- Exercise aim -
Using the records below, quote only the span that opens with the line containing "def Reg.TWk_INT_EN (k" and closes with the line containing "def Fld.TW8_STATUS_REFUSED : Fld := ⟨3, 1⟩", exactly and inclusively.

-------

def Reg.GLB_PCIE_STATUS : Nat := 0x80
def Fld.GLB_PCIE_STATUS_READY : Fld := ⟨0, 1⟩
def Fld.GLB_PCIE_STATUS_LINK_UP : Fld := ⟨1, 1⟩
def Fld.GLB_PCIE_STATUS_SPEED : Fld := ⟨2, 3⟩
def Fld.GLB_PCIE_STATUS_WIDTH : Fld := ⟨8, 5⟩
def Fld.GLB_PCIE_STATUS_LINK_LOW_EV : Fld := ⟨16, 1⟩
def Fld.GLB_PCIE_STATUS_LINK_DOWN_EV : Fld := ⟨17, 1⟩
def Fld.GLB_PCIE_STATUS_HOT_RESET_EV : Fld := ⟨18, 1⟩
def Fld.GLB_PCIE_STATUS_FLR_EV : Fld := ⟨19, 4⟩
def Fld.GLB_PCIE_STATUS_BME : Fld := ⟨23, 4⟩
def Fld.GLB_PCIE_STATUS_INT_ERR : Fld := ⟨27, 1⟩
def Reg.GLB_PCIE_INT_EN : Nat := 0x84
def Fld.GLB_PCIE_INT_EN_EN : Fld := ⟨16, 7⟩
def Fld.GLB_PCIE_INT_EN_EN_INT_ERR : Fld := ⟨27, 1⟩
def Reg.GLB_PCIE_MIN : Nat := 0x88
def Fld.GLB_PCIE_MIN_MIN_SPEED : Fld := ⟨0, 3⟩
def Fld.GLB_PCIE_MIN_MIN_WIDTH : Fld := ⟨8, 5⟩
def Reg.GLB_PCIE_DSN_LO : Nat := 0x8C
def Fld.GLB_PCIE_DSN_LO_DSN : Fld := ⟨0, 32⟩
def Reg.GLB_PCIE_DSN_HI : Nat := 0x90
def Fld.GLB_PCIE_DSN_HI_DSN : Fld := ⟨0, 32⟩
def Reg.GLB_PCIE_PARTNER_DSN_LO : Nat := 0x94
def Fld.GLB_PCIE_PARTNER_DSN_LO_DSN : Fld := ⟨0, 32⟩
def Reg.GLB_PCIE_PARTNER_DSN_HI : Nat := 0x98
def Fld.GLB_PCIE_PARTNER_DSN_HI_DSN : Fld := ⟨0, 32⟩
def Reg.GLB_PCIE_CTO_CNT : Nat := 0x9C
def Fld.GLB_PCIE_CTO_CNT_COUNT : Fld := ⟨0, 32⟩
def Reg.GLB_PCIE_DISC_CPL_CNT : Nat := 0xA0
def Fld.GLB_PCIE_DISC_CPL_CNT_COUNT : Fld := ⟨0, 32⟩
def Reg.GLB_PCIE_LATE_CPL_CNT : Nat := 0xA4
def Fld.GLB_PCIE_LATE_CPL_CNT_COUNT : Fld := ⟨0, 32⟩
def Reg.GLB_PCIE_SHADOW_WR_IGN_CNT : Nat := 0xA8
def Fld.GLB_PCIE_SHADOW_WR_IGN_CNT_COUNT : Fld := ⟨0, 32⟩
def Reg.GLB_PCIE_UR_CNT : Nat := 0xAC
def Fld.GLB_PCIE_UR_CNT_COUNT : Fld := ⟨0, 32⟩
/-! ### Registers of spec/15_link_lanes.md -/

def Reg.LNK_Gg_STATUS (g : Nat) : Nat := 0x900000 + 0x10 * g
def Fld.LNK_Gg_STATUS_STATE : Fld := ⟨0, 4⟩
def Fld.LNK_Gg_STATUS_IN_SERVICE : Fld := ⟨4, 1⟩
def Fld.LNK_Gg_STATUS_REVERSED : Fld := ⟨5, 1⟩
def Fld.LNK_Gg_STATUS_POL_INV : Fld := ⟨8, 8⟩
def Fld.LNK_Gg_STATUS_RETRAIN_EV : Fld := ⟨16, 1⟩
def Fld.LNK_Gg_STATUS_DOWN_EV : Fld := ⟨17, 1⟩
def Fld.LNK_Gg_STATUS_WIRING_MISMATCH : Fld := ⟨18, 1⟩
def Fld.LNK_Gg_STATUS_RATE_MISMATCH : Fld := ⟨19, 1⟩
def Fld.LNK_Gg_STATUS_LANE_ORDER : Fld := ⟨20, 1⟩
def Fld.LNK_Gg_STATUS_DIGEST_MISMATCH : Fld := ⟨21, 1⟩
def Reg.LNK_Gg_CTRL (g : Nat) : Nat := 0x900004 + 0x10 * g
def Fld.LNK_Gg_CTRL_RETRAIN : Fld := ⟨0, 1⟩
def Fld.LNK_Gg_CTRL_HOLD : Fld := ⟨1, 1⟩
def Fld.LNK_Gg_CTRL_FULL : Fld := ⟨2, 1⟩
def Reg.LNK_Gg_FAR (g : Nat) : Nat := 0x900008 + 0x10 * g
def Fld.LNK_Gg_FAR_WHO : Fld := ⟨0, 8⟩
def Fld.LNK_Gg_FAR_GROUP : Fld := ⟨8, 2⟩
def Fld.LNK_Gg_FAR_RATE : Fld := ⟨10, 4⟩
def Fld.LNK_Gg_FAR_VALID : Fld := ⟨31, 1⟩
def Reg.LNK_Gg_INT_EN (g : Nat) : Nat := 0x90000C + 0x10 * g
def Fld.LNK_Gg_INT_EN_EN : Fld := ⟨16, 6⟩
def Reg.LNK_REF_STATUS : Nat := 0x900030
def Fld.LNK_REF_STATUS_SRC : Fld := ⟨0, 2⟩
def Fld.LNK_REF_STATUS_LINK_REF_OK : Fld := ⟨2, 1⟩
def Fld.LNK_REF_STATUS_LREF0_OK : Fld := ⟨3, 1⟩
def Fld.LNK_REF_STATUS_LREF1_OK : Fld := ⟨4, 1⟩
def Fld.LNK_REF_STATUS_PLL_LOCK : Fld := ⟨5, 1⟩
def Fld.LNK_REF_STATUS_SWITCH_EV : Fld := ⟨6, 1⟩
def Fld.LNK_REF_STATUS_LOST_EV : Fld := ⟨7, 1⟩
def Reg.LNK_REF_INT_EN : Nat := 0x900034
def Fld.LNK_REF_INT_EN_EN : Fld := ⟨6, 2⟩
def Reg.LNK_Gg_CNTk (g k : Nat) : Nat := 0x900040 + 0x20 * g + 0x4 * k
def Fld.LNK_Gg_CNTk_COUNT : Fld := ⟨0, 32⟩
def Reg.LNK_Gg_CFG (g : Nat) : Nat := 0x900100 + 0x20 * g
def Fld.LNK_Gg_CFG_RATE : Fld := ⟨0, 4⟩
def Fld.LNK_Gg_CFG_EQ_MODE : Fld := ⟨4, 1⟩
def Fld.LNK_Gg_CFG_ADAPT : Fld := ⟨5, 1⟩
def Fld.LNK_Gg_CFG_USED : Fld := ⟨6, 1⟩
def Fld.LNK_Gg_CFG_ERR_THR : Fld := ⟨16, 16⟩
def Reg.LNK_Gg_EQ (g : Nat) : Nat := 0x900104 + 0x20 * g
def Fld.LNK_Gg_EQ_PRE : Fld := ⟨0, 4⟩
def Fld.LNK_Gg_EQ_POST : Fld := ⟨4, 5⟩
def Fld.LNK_Gg_EQ_CTLE : Fld := ⟨16, 5⟩
def Reg.LNK_Gg_LANEl_EQ (g l : Nat) : Nat := 0x900200 + 0x20 * g + 0x4 * l
def Fld.LNK_Gg_LANEl_EQ_PRE : Fld := ⟨0, 4⟩
def Fld.LNK_Gg_LANEl_EQ_POST : Fld := ⟨4, 5⟩
def Fld.LNK_Gg_LANEl_EQ_CTLE : Fld := ⟨16, 5⟩
def Fld.LNK_Gg_LANEl_EQ_MARGIN : Fld := ⟨24, 6⟩
def Reg.LNK_Gg_LANEl_ERR_CNT (g l : Nat) : Nat := 0x900300 + 0x20 * g + 0x4 * l
def Fld.LNK_Gg_LANEl_ERR_CNT_COUNT : Fld := ⟨0, 32⟩
/-! ### Registers of spec/16_bridge_and_tunnels.md -/

def Reg.BRG_STATUS : Nat := 0x980000
def Fld.BRG_STATUS_PERR : Fld := ⟨0, 1⟩
def Fld.BRG_STATUS_PERR_OVF : Fld := ⟨1, 1⟩
def Fld.BRG_STATUS_PERR_STOP : Fld := ⟨2, 1⟩
def Fld.BRG_STATUS_RD_TO : Fld := ⟨3, 1⟩
def Fld.BRG_STATUS_LATE : Fld := ⟨4, 1⟩
def Fld.BRG_STATUS_LINK_LOST : Fld := ⟨5, 1⟩
def Fld.BRG_STATUS_TUN_TO : Fld := ⟨6, 1⟩
def Fld.BRG_STATUS_MALFORMED : Fld := ⟨7, 1⟩
def Reg.BRG_INT_EN : Nat := 0x980004
def Fld.BRG_INT_EN_EN : Fld := ⟨0, 8⟩
def Reg.BRG_CTRL : Nat := 0x980008
def Fld.BRG_CTRL_STOP_ON_PERR : Fld := ⟨0, 1⟩
def Reg.BRG_RD_TIMEOUT : Nat := 0x98000C
def Fld.BRG_RD_TIMEOUT_US : Fld := ⟨0, 20⟩
def Reg.BRG_TUN_TIMEOUT : Nat := 0x980010
def Fld.BRG_TUN_TIMEOUT_MS : Fld := ⟨0, 14⟩
def Reg.BRG_PF3_CFG : Nat := 0x980014
def Fld.BRG_PF3_CFG_TARGET : Fld := ⟨0, 2⟩
def Reg.BRG_TAGS : Nat := 0x980018
def Fld.BRG_TAGS_IN_USE : Fld := ⟨0, 9⟩
def Fld.BRG_TAGS_QUARANTINED : Fld := ⟨16, 9⟩
def Reg.BRG_VW_IN : Nat := 0x98001C
def Fld.BRG_VW_IN_LEVEL : Fld := ⟨0, 32⟩
def Reg.BRG_VW_SW : Nat := 0x980020
def Fld.BRG_VW_SW_LEVEL : Fld := ⟨0, 32⟩
def Reg.BRG_PERR_STATUS : Nat := 0x980024
def Fld.BRG_PERR_STATUS_NUM : Fld := ⟨0, 4⟩
def Reg.BRG_PERR_POP : Nat := 0x980028
def Fld.BRG_PERR_POP_POP : Fld := ⟨0, 1⟩
def Reg.BRG_PERR_LOGe_ADDR (e : Nat) : Nat := 0x980040 + 0x10 * e
def Fld.BRG_PERR_LOGe_ADDR_OFFSET : Fld := ⟨0, 26⟩
def Reg.BRG_PERR_LOGe_INFO (e : Nat) : Nat := 0x980044 + 0x10 * e
def Fld.BRG_PERR_LOGe_INFO_REASON : Fld := ⟨0, 4⟩
def Fld.BRG_PERR_LOGe_INFO_INIT : Fld := ⟨4, 4⟩
def Fld.BRG_PERR_LOGe_INFO_REMOTE_INIT : Fld := ⟨8, 4⟩
def Fld.BRG_PERR_LOGe_INFO_GROUP : Fld := ⟨12, 2⟩
def Reg.BRG_PERR_LOGe_TIME (e : Nat) : Nat := 0x980048 + 0x10 * e
def Fld.BRG_PERR_LOGe_TIME_TIME : Fld := ⟨0, 32⟩
def Reg.BRG_LATE_CNT : Nat := 0x9800C0
def Fld.BRG_LATE_CNT_COUNT : Fld := ⟨0, 32⟩
def Reg.BRG_CNTk (k : Nat) : Nat := 0x9800C4 + 0x4 * k
def Fld.BRG_CNTk_COUNT : Fld := ⟨0, 32⟩
def Reg.BRG_VW_CFG : Nat := 0x980100
def Fld.BRG_VW_CFG_IN_SRC : Fld := ⟨0, 2⟩
def Reg.BRG_VW_SELw (w : Nat) : Nat := 0x980180 + 0x4 * w
def Fld.BRG_VW_SELw_SRC : Fld := ⟨0, 3⟩
def Fld.BRG_VW_SELw_IDX : Fld := ⟨3, 5⟩
def Reg.BRG_TUNk_CFG (k : Nat) : Nat := 0x980200 + 0x8 * k
def Fld.BRG_TUNk_CFG_PORT : Fld := ⟨0, 4⟩
def Fld.BRG_TUNk_CFG_ENTRY : Fld := ⟨4, 3⟩
def Fld.BRG_TUNk_CFG_TS_REF : Fld := ⟨7, 2⟩
def Fld.BRG_TUNk_CFG_ENC : Fld := ⟨9, 1⟩
def Fld.BRG_TUNk_CFG_SYNC_STB : Fld := ⟨10, 5⟩
def Fld.BRG_TUNk_CFG_VALID : Fld := ⟨31, 1⟩
def Reg.BRG_TUNk_SHAPE (k : Nat) : Nat := 0x980204 + 0x8 * k
def Fld.BRG_TUNk_SHAPE_WIDTH : Fld := ⟨0, 16⟩
def Fld.BRG_TUNk_SHAPE_FILL_VALUE : Fld := ⟨16, 16⟩
/-! ### Registers of spec/17_two_wire_bus.md -/

def Reg.TW_BANK : Nat := 0xA00000
def Fld.TW_BANK_VSEL : Fld := ⟨0, 1⟩
def Reg.TWk_CFG (k : Nat) : Nat := 0xA00100 + 0x4 * k
def Fld.TWk_CFG_SPEED : Fld := ⟨0, 2⟩
def Fld.TWk_CFG_OWNER : Fld := ⟨2, 1⟩
def Fld.TWk_CFG_MIRROR : Fld := ⟨3, 1⟩
def Fld.TWk_CFG_ARA_AUTO : Fld := ⟨4, 1⟩
def Fld.TWk_CFG_RETRIES : Fld := ⟨5, 3⟩
def Fld.TWk_CFG_STRETCH : Fld := ⟨8, 8⟩
def Reg.TW8_CFG : Nat := 0xA00120
def Fld.TW8_CFG_ADDR : Fld := ⟨0, 7⟩
def Fld.TW8_CFG_EN : Fld := ⟨7, 1⟩
def Reg.TWk_STATUS (k : Nat) : Nat := 0xA01000 + 0x100 * k
def Fld.TWk_STATUS_DONE : Fld := ⟨0, 1⟩
def Fld.TWk_STATUS_ERR : Fld := ⟨1, 1⟩
def Fld.TWk_STATUS_ARB : Fld := ⟨2, 1⟩
def Fld.TWk_STATUS_STUCK : Fld := ⟨3, 1⟩
def Fld.TWk_STATUS_ALERT : Fld := ⟨4, 1⟩
def Fld.TWk_STATUS_QOVF : Fld := ⟨5, 1⟩
def Fld.TWk_STATUS_ALERT_STUCK : Fld := ⟨6, 1⟩
def Fld.TWk_STATUS_TWIN_DIFF : Fld := ⟨7, 1⟩
def Fld.TWk_STATUS_BUSY : Fld := ⟨8, 1⟩
def Fld.TWk_STATUS_BUS_FREE : Fld := ⟨9, 1⟩
def Fld.TWk_STATUS_ALERT_LEVEL : Fld := ⟨10, 1⟩
def Fld.TWk_STATUS_IN_STUCK : Fld := ⟨11, 1⟩
def Fld.TWk_STATUS_QLEVEL : Fld := ⟨16, 5⟩
def Fld.TWk_STATUS_RLEVEL : Fld := ⟨24, 5⟩
def Reg.TWk_INT_EN (k : Nat) : Nat := 0xA01004 + 0x100 * k
def Fld.TWk_INT_EN_EN : Fld := ⟨0, 8⟩
def Reg.TWk_QCMD (k : Nat) : Nat := 0xA01008 + 0x100 * k
def Fld.TWk_QCMD_ADDR : Fld := ⟨0, 7⟩
def Fld.TWk_QCMD_WLEN : Fld := ⟨8, 7⟩
def Fld.TWk_QCMD_RLEN : Fld := ⟨16, 7⟩
def Fld.TWk_QCMD_RS : Fld := ⟨24, 1⟩
def Fld.TWk_QCMD_TAG : Fld := ⟨28, 4⟩
def Reg.TWk_WDATA (k : Nat) : Nat := 0xA0100C + 0x100 * k
def Fld.TWk_WDATA_DATA : Fld := ⟨0, 32⟩
def Reg.TWk_RES (k : Nat) : Nat := 0xA01010 + 0x100 * k
def Fld.TWk_RES_CODE : Fld := ⟨0, 4⟩
def Fld.TWk_RES_TAG : Fld := ⟨4, 4⟩
def Fld.TWk_RES_WCNT : Fld := ⟨8, 7⟩
def Fld.TWk_RES_RCNT : Fld := ⟨16, 7⟩
def Fld.TWk_RES_BITPOS : Fld := ⟨24, 5⟩
def Fld.TWk_RES_VALID : Fld := ⟨31, 1⟩
def Reg.TWk_RDATA (k : Nat) : Nat := 0xA01014 + 0x100 * k
def Fld.TWk_RDATA_DATA : Fld := ⟨0, 32⟩
def Reg.TWk_CTRL (k : Nat) : Nat := 0xA01018 + 0x100 * k
def Fld.TWk_CTRL_POP : Fld := ⟨0, 1⟩
def Fld.TWk_CTRL_CLEAR : Fld := ⟨1, 1⟩
def Fld.TWk_CTRL_FLUSH : Fld := ⟨2, 1⟩
def Fld.TWk_CTRL_ALERT_POP : Fld := ⟨3, 1⟩
def Reg.TWk_ALERT (k : Nat) : Nat := 0xA0101C + 0x100 * k
def Fld.TWk_ALERT_ADDR : Fld := ⟨0, 7⟩
def Fld.TWk_ALERT_NUM : Fld := ⟨8, 4⟩
def Fld.TWk_ALERT_VALID : Fld := ⟨31, 1⟩
def Reg.TWk_CNTj (k j : Nat) : Nat := 0xA01040 + 0x100 * k + 0x4 * j
def Fld.TWk_CNTj_COUNT : Fld := ⟨0, 32⟩
def Reg.TW8_STATUS : Nat := 0xA01800
def Fld.TW8_STATUS_WRITE : Fld := ⟨0, 1⟩
def Fld.TW8_STATUS_READ : Fld := ⟨1, 1⟩
def Fld.TW8_STATUS_VIOLATION : Fld := ⟨2, 1⟩
def Fld.TW8_STATUS_REFUSED : Fld := ⟨3, 1⟩
def Reg.TW8_CTRL : Nat := 0xA01804
def Fld.TW8_CTRL_ALERT : Fld := ⟨0, 1⟩
def Fld.TW8_CTRL_ALERT_CANCEL : Fld := ⟨1, 1⟩
def Reg.TW8_INT_EN : Nat := 0xA01808
def Fld.TW8_INT_EN_EN : Fld := ⟨0, 4⟩
def Reg.TW8_VIOL_CNT : Nat := 0xA0180C
def Fld.TW8_VIOL_CNT_COUNT : Fld := ⟨0, 32⟩
/-! ### Registers of spec/18_interrupts.md -/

-------

- Answer area -
def Reg.TWk_INT_EN (k : Nat) : Nat := 0xA01004 + 0x100 * k
def Fld.TWk_INT_EN_EN : Fld := ⟨0, 8⟩
def Reg.TWk_QCMD (k : Nat) : Nat := 0xA01008 + 0x100 * k
def Fld.TWk_QCMD_ADDR : Fld := ⟨0, 7⟩
def Fld.TWk_QCMD_WLEN : Fld := ⟨8, 7⟩
def Fld.TWk_QCMD_RLEN : Fld := ⟨16, 7⟩
def Fld.TWk_QCMD_RS : Fld := ⟨24, 1⟩
def Fld.TWk_QCMD_TAG : Fld := ⟨28, 4⟩
def Reg.TWk_WDATA (k : Nat) : Nat := 0xA0100C + 0x100 * k
def Fld.TWk_WDATA_DATA : Fld := ⟨0, 32⟩
def Reg.TWk_RES (k : Nat) : Nat := 0xA01010 + 0x100 * k
def Fld.TWk_RES_CODE : Fld := ⟨0, 4⟩
def Fld.TWk_RES_TAG : Fld := ⟨4, 4⟩
def Fld.TWk_RES_WCNT : Fld := ⟨8, 7⟩
def Fld.TWk_RES_RCNT : Fld := ⟨16, 7⟩
def Fld.TWk_RES_BITPOS : Fld := ⟨24, 5⟩
def Fld.TWk_RES_VALID : Fld := ⟨31, 1⟩
def Reg.TWk_RDATA (k : Nat) : Nat := 0xA01014 + 0x100 * k
def Fld.TWk_RDATA_DATA : Fld := ⟨0, 32⟩
def Reg.TWk_CTRL (k : Nat) : Nat := 0xA01018 + 0x100 * k
def Fld.TWk_CTRL_POP : Fld := ⟨0, 1⟩
def Fld.TWk_CTRL_CLEAR : Fld := ⟨1, 1⟩
def Fld.TWk_CTRL_FLUSH : Fld := ⟨2, 1⟩
def Fld.TWk_CTRL_ALERT_POP : Fld := ⟨3, 1⟩
def Reg.TWk_ALERT (k : Nat) : Nat := 0xA0101C + 0x100 * k
def Fld.TWk_ALERT_ADDR : Fld := ⟨0, 7⟩
def Fld.TWk_ALERT_NUM : Fld := ⟨8, 4⟩
def Fld.TWk_ALERT_VALID : Fld := ⟨31, 1⟩
def Reg.TWk_CNTj (k j : Nat) : Nat := 0xA01040 + 0x100 * k + 0x4 * j
def Fld.TWk_CNTj_COUNT : Fld := ⟨0, 32⟩
def Reg.TW8_STATUS : Nat := 0xA01800
def Fld.TW8_STATUS_WRITE : Fld := ⟨0, 1⟩
def Fld.TW8_STATUS_READ : Fld := ⟨1, 1⟩
def Fld.TW8_STATUS_VIOLATION : Fld := ⟨2, 1⟩
def Fld.TW8_STATUS_REFUSED : Fld := ⟨3, 1⟩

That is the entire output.